Even watching Judge Judy you’ll quickly realize that these interpersonal disputes get seen in court because people are very entitled and refused to take responsibility for the harms they caused the other in the first place. Plaintiff sues and sometimes the defendant counter-sues.
As Marcus has written before, powerful tenure professors can get away with many things. As more stories of problematic behavior by professors show up, students are beginning to realize just how futile it is to resolve certain things interpersonally.
I do think that us Americans have thick skin. It’s just our thick skin is futile given our fact of life here at resolving informal dispute. We have thick skin, but we also have a very prideful and entitled population that often times refuses to admit they were in the wrong and actually take responsibility for it.
It’s funny because my college friend once told me an incident that occurred in her business class. One group was doing a project together, but one girl in the group was an American. Everyone else was an international student. The international students all agreed on a particular route. But the American student said, “Nope, we’re gonna do things differently” and took control of the whole project. None of the international students said anything because they did not want confrontation. I was like, “That is such an American thing to do.”
Posted by: Evan | 03/08/2021 at 11:35 AM
I do think what OP did was a good move by creating an anonymous survey.
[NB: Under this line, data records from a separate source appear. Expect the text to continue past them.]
/-- A step that completes, or raises, with a READ in flight: an error ends the READ (R345). -/
theorem stepOf_settleable {q : Fsm} {body : State → Res State Unit} (ht : stepOf q body s = .next t)
    (hmove : Move outsideStep s t) (hbody : (body s).Ends (Completes s.rd.src.isSome) (InFlight r s.rd.src.isSome)) :
    Settleable t := by
  obtain ⟨hslot, hatt, -, hread⟩ := (transactionsOk_iff s).1 hs
  have hs' := ne_closed_of_running (hread r htxn).1
  obtain ⟨hinst, henc, hslot'⟩ := outsideStep_fields hmove
  unfold stepOf at ht
  split at ht
  · obtain hrun | ⟨e, u, hrun, rfl⟩ := finish_eq_next.1 ht
    · rw [hrun] at hbody
      obtain ⟨r', hin, hdone⟩ := hbody
      have hclosed : t.fsm ≠ .closed := hin.fsm.elim ne_closed_of_running fun hend => by simp [hend]
      refine ⟨hslot'.trans hslot, attachmentsOk_of_not_closed hatt hs' hclosed hin.source hinst henc, ?_, ?_⟩
      · rw [hin.txn]
        exact nofun
      · rw [hin.txn]
        rintro _ ⟨⟩
        exact ⟨hin.fsm, hdone⟩
    · rw [hrun] at hbody
      refine ⟨hslot'.trans hslot, attachmentsOk_of_not_closed hatt hs' (by simp) ?_ hinst henc, fun _ => ?_, ?_⟩
      · rw [takeError_rd]
        exact hbody.source
      · rw [takeError_fsm]
        rfl
      · rw [takeError_txn]
        exact nofun
  · cases ht

/-- A step whose body leaves the READ as it is. -/
theorem stepOf_settleable_of_staysInFlight {q : Fsm} {body : State → Res State Unit}
    (hbody : ∀ b, InFlight r b s → (body s).StaysInFlight r b) (ht : stepOf q body s = .next t)
    (hmove : Move outsideStep s t) : Settleable t := by
  obtain ⟨-, -, -, hread⟩ := (transactionsOk_iff s).1 hs
  have hlt := (hread r htxn).2
  refine stepOf_settleable hs htxn ht hmove ?_
  exact (hbody _ (inFlight_of_transactionsOk hs htxn)).mono
    (fun _ h => ⟨r, h, fun hle => absurd hlt (Nat.not_lt.2 hle)⟩) fun _ => id

/-- The step of whatever state `fsm` holds. -/
theorem exec_fetchStep_settleable {i : Instr} {s' : State} (hfetch : fetchStep s = .run i s')
    (ht : exec i s' = .next t) : Settleable t := by
  have stays := fun {q body} => stepOf_settleable_of_staysInFlight (q := q) (body := body) (t := t) hs htxn
  rw [fetchStep_eq] at hfetch
  cases hf : s.fsm <;> rw [hf] at hfetch <;> cases hfetch
  case streamHeader.refl =>
    exact stays (body := fun s => readElement { s with pos := .streamHeader })
      (fun _ h => readElementAt_staysInFlight h _) ht (outsideStep_isFrame.widen (exec_stepStreamHeader_move ht))
  case header.refl =>
    exact stays (body := fun s => readElement { s with pos := .magic })
      (fun _ h => readElementAt_staysInFlight h _) ht (outsideStep_isFrame.widen (exec_stepHeader_move ht))
  case tables.refl =>
    exact stays (fun _ => tablesBody_staysInFlight) ht (outsideStep_isFrame.widen (exec_stepTables_move ht))
  case symbols.refl =>
    exact stays (fun _ => symbolsBody_staysInFlight) ht (outsideStep_isFrame.widen (exec_stepSymbols_move ht))
  case permute.refl =>
    exact stays (fun _ => permuteBody_staysInFlight) ht (outsideStep_isFrame.widen (exec_stepPermute_move ht))
  case emit.refl =>
    obtain ⟨-, -, -, hread⟩ := (transactionsOk_iff s).1 hs
    exact stepOf_settleable hs htxn ht (outsideStep_isFrame.widen (exec_stepEmit_move ht))
      (emitBody_completes (inFlight_of_transactionsOk hs htxn) hf (hread r htxn).2)
  case crcCheck.refl =>
    exact stays (fun _ => crcCheckBody_staysInFlight) ht (outsideStep_isFrame.widen (exec_stepCrcCheck_move ht))
  case trailer.refl =>
    exact stays (body := fun s => readElement { s with pos := .trailer })
      (fun _ h => readElementAt_staysInFlight h _) ht (outsideStep_isFrame.widen (exec_stepTrailer_move ht))

end

/-! ### The commands of a decoder -/

section
variable {s t : State} (hs : transactionsOk s = true)
include hs

/-- OPEN attaches a source (R301). -/
theorem exec_hostOpen_transactionsOk {v : Word} (htxn : s.txn = none) (h : exec (.hostOpen v) s = .next t) :
    transactionsOk t = true := by
  obtain ⟨hslot, -⟩ := (transactionsOk_iff s).1 hs
  obtain rfl | rfl := exec_hostOpen_cases h
  · exact hs
  · rw [transactionsOk_answer, transactionsOk_iff, attachmentsOk_iff]
    refine ⟨hslot, ⟨fun _ => iff_of_false nofun nofun, nofun⟩, fun _ => rfl, ?_⟩
    rw [opened_txn, htxn]
    exact nofun

/-- CLOSE detaches the source (R308). -/
theorem exec_hostClose_transactionsOk {v : Word} (h : exec (.hostClose v) s = .next t) : transactionsOk t = true := by
  obtain ⟨hslot, hatt, -, -⟩ := (transactionsOk_iff s).1 hs
  obtain ⟨-, henc⟩ := (attachmentsOk_iff s).1 hatt
  simp only [exec, execHostClose, command_eq_next] at h
  obtain ⟨htxn, h⟩ := h
  split at h
  · cases h
    exact hs
  · cases h
    rw [transactionsOk_answer, transactionsOk_iff, attachmentsOk_iff]
    exact ⟨hslot, ⟨fun _ => iff_of_true rfl rfl, henc⟩, fun _ => rfl, fun r hr => nomatch htxn.symm.trans hr⟩

/-- A READ of at least one byte goes into flight, unless the stream has ended (R304). -/
theorem settleRead_begin_transactionsOk {n : Nat} (hn : n ≠ 0) (htxn : s.txn = none) (hclosed : s.fsm ≠ .closed)
    (hfailed : s.fsm ≠ .failed) : transactionsOk (settleRead { s with txn := some { want := n, out := [] } }) = true := by
  obtain ⟨hslot, hatt, hrest, -⟩ := (transactionsOk_iff s).1 hs
  refine Settleable.settleRead ⟨hslot, hatt, nofun, ?_⟩
  rintro _ ⟨⟩
  refine ⟨?_, fun hle => absurd hle (Nat.not_le.2 (Nat.pos_of_ne_zero hn))⟩
  exact running_or_ended_of_resting (hrest htxn) hclosed hfailed

theorem exec_hostRead_transactionsOk {n : Word} (h : exec (.hostRead n) s = .next t) : transactionsOk t = true := by
  simp only [exec, execHostRead, command_eq_next, startRead] at h
  obtain ⟨htxn, h⟩ := h
  split at h
  · cases h
    exact hs
  · split at h
    · cases h
      exact hs
    · cases h
      exact hs
    · rename_i hclosed hfailed
      split at h
      · cases h
        exact hs
      · rename_i hn
        cases h
        exact settleRead_begin_transactionsOk hs hn htxn hclosed hfailed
I think having something like that is good for students to “vent” their frustration without having their identity exposed. It’s an effective alternative. We actually see this in other institutions such as the DMV where they welcome suggestions or complaints from people in their yellow survey form.
But of course, these types of anonymous surveys would be meaningless or pointless if the professor doesn’t actually commit to changing their behavior once the students have anonymously expressed their concern. Indeed, I actually think a lot of these anonymous surveys you get at the DMV or other institutions are just ways for them to *seem* like they actually have our interests in mind since little to no improvement actually occurred at my local DMV even after *years* of going there and giving my own suggestions.
Posted by: Evan | 03/08/2021 at 01:17 PM
Thanks again, Evan, WL, Malcolm and Outsider. Your comments are really helpful to get less surprised and demotivated by the reaction of the students. It is, more in general, really eye-opening for me that no one shared my reaction.
@Malcolm, thanks for the comments concerning Twitter usage. I will think about them (perhaps in some weeks, though…).
@Evan: I applied one of the corrections suggested by the anonymous complaining student, I explained why I cannot implement another change (basically: I cannot give top marks in participation to all) and I will make a poll for their last point. I agree with you that it is unfair to get feedback unless one is ready to implement it.